IntroSort is recursive, and we now inline it into itself. Not yet clear why this hurts performance.

PGO data thinks the recursion is pretty frequent:

   call site count 75664 callee entry count 78504 scale 0.9638235

That kind of likelihood would normally suggest fairly deep recursion, like 1/(1-0.96...) $\approx$ 30 levels deep, so one level of inlining should cut that depth in half and actually seems plausible. But evidently it has other bad effects. Let me see if I can dig them out.

AndyAyersMS commented 1 year ago

Seems like we should just block inlining of IntroSort, there isn't any simplification that can happen with inlining, and despite the apparently high recursion likelihood, the call overhead here is not a dominating factor.

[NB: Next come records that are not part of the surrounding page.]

/-- A VOL_DELETE waits while earlier commands on its volume run (R171). -/
theorem runVolume_of_earlier {n : Nat} {c : Cmd} {s : State} (hc : findCmd s n = some c) (ho : c.entry.opcode = 0x41)
    (hv : (getVol s c.entry.volume).isSome = true) (he : earlierData s c 0 = true) : runVolume n s = s := by
  obtain ⟨v, hv⟩ := Option.isSome_iff_exists.mp hv
  simp [runVolume, hc, ho, hv, runRemoval, he]

/-- A volume command refused at its turn leaves the volume table and keeps its verdict. -/
theorem tryVolume_refused {n r : Nat} {c : Cmd} {s : State} (hc : findCmd s n = some c) (hp : c.phase.result?.isNone = true)
    (h0 : c.parts = 0) (he : effectHeld s c = false) (hr : volRefusal s c = some r) :
    (tryVolume n s).host.volumes = s.host.volumes ∧ (c.discard = false →
      ∃ d, findCmd (tryVolume n s) n = some d ∧ d.verdict = some (1, BitVec.ofNat 64 r) ∧
        (earlierVolCmd s c = false → c.lseq = 0 → c.roots = [] → c.jseq = 0 → s.pair.mirrored = false →
          ledgerDurable s 0 = true → d.phase = .finished 1 (BitVec.ofNat 64 r))) := by
  obtain rfl := seq_of_findCmd hc
  have hc1 : findCmd (modCmd c.seq (Cmd.refuse r) s) c.seq = some (c.refuse r) := findCmd_modCmd hc fun _ => rfl
  have hstep : tryVolume c.seq s = endVolume c.seq (modCmd c.seq (Cmd.refuse r) s) := by
    rw [tryVolume_of_open hc hp, takeEffect_refused h0 he hr, runVolume_of_verdict hc1 rfl]
  have hearlier : earlierVolCmd (modCmd c.seq (Cmd.refuse r) s) (c.refuse r) = earlierVolCmd s c :=
    any_modCmd s fun x hx => by simp [Cmd.refuse, hx]
  rw [hstep]
  refine ⟨(endVolume_volumes hc1 (.inr fun v hv => ?_)).trans rfl, fun hd => ?_⟩
  · cases hv
    exact Nat.one_ne_zero
  · obtain ⟨d, hfind, hv, hend⟩ := endVolume_refused hc1 hp rfl hd
    exact ⟨d, hfind, hv, fun h1 => hend (hearlier.trans h1)⟩

/-- A volume command that takes effect leaves its volume as the effect does, unless it has deleted it. -/
theorem getVol_tryVolume_of_effect {n : Nat} {c : Cmd} {s : State} (hc : findCmd s n = some c)
    (hp : c.phase.result?.isNone = true) (h0 : c.parts = 0) (he : effectHeld s c = false) (hr : volRefusal s c = none)
    (ho : c.entry.opcode ≠ 0x41) (k : Nat) : getVol (tryVolume n s) k = getVol (volEffect c.entry s) k := by
  obtain rfl := seq_of_findCmd hc
  obtain ⟨htaken, hvols, -⟩ := takeEffect_takes hc h0 he hr
  obtain ⟨d, hd, hentry⟩ := Option.map_eq_some_iff.mp ((entryOf_runVolume ..).trans (entryOf_eq_some htaken))
  have hopcode : d.entry.opcode ≠ 0x41 := by rwa [hentry]
  rw [tryVolume_of_open hc hp]
  exact getVol_congr ((endVolume_volumes hd (.inl hopcode)).trans ((runVolume_volumes ..).trans hvols)) k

AndyAyersMS commented 1 year ago

If we block inlining of IntroSort

Method Job Toolchain Size Mean Error StdDev Median Min Max Ratio RatioSD Allocated Alloc Ratio
Array Job-GINFRD Pre-89106 512 4.969 us 0.5558 us 0.6177 us 4.640 us 4.253 us 6.081 us 1.00 0.00 - NA
Array Job-LXATAE Post-89106 512 5.224 us 0.6870 us 0.7911 us 4.966 us 4.235 us 6.730 us 1.07 0.24 - NA
Array Job-LWDPQF Noinline 512 4.667 us 0.6068 us 0.6745 us 4.440 us 3.856 us 6.299 us 0.96 0.21 - NA

Note times are highly variable from run to run (per lab data above you can see the inherent ~20% noise level) but based on a number of runs this seems to be a decent option.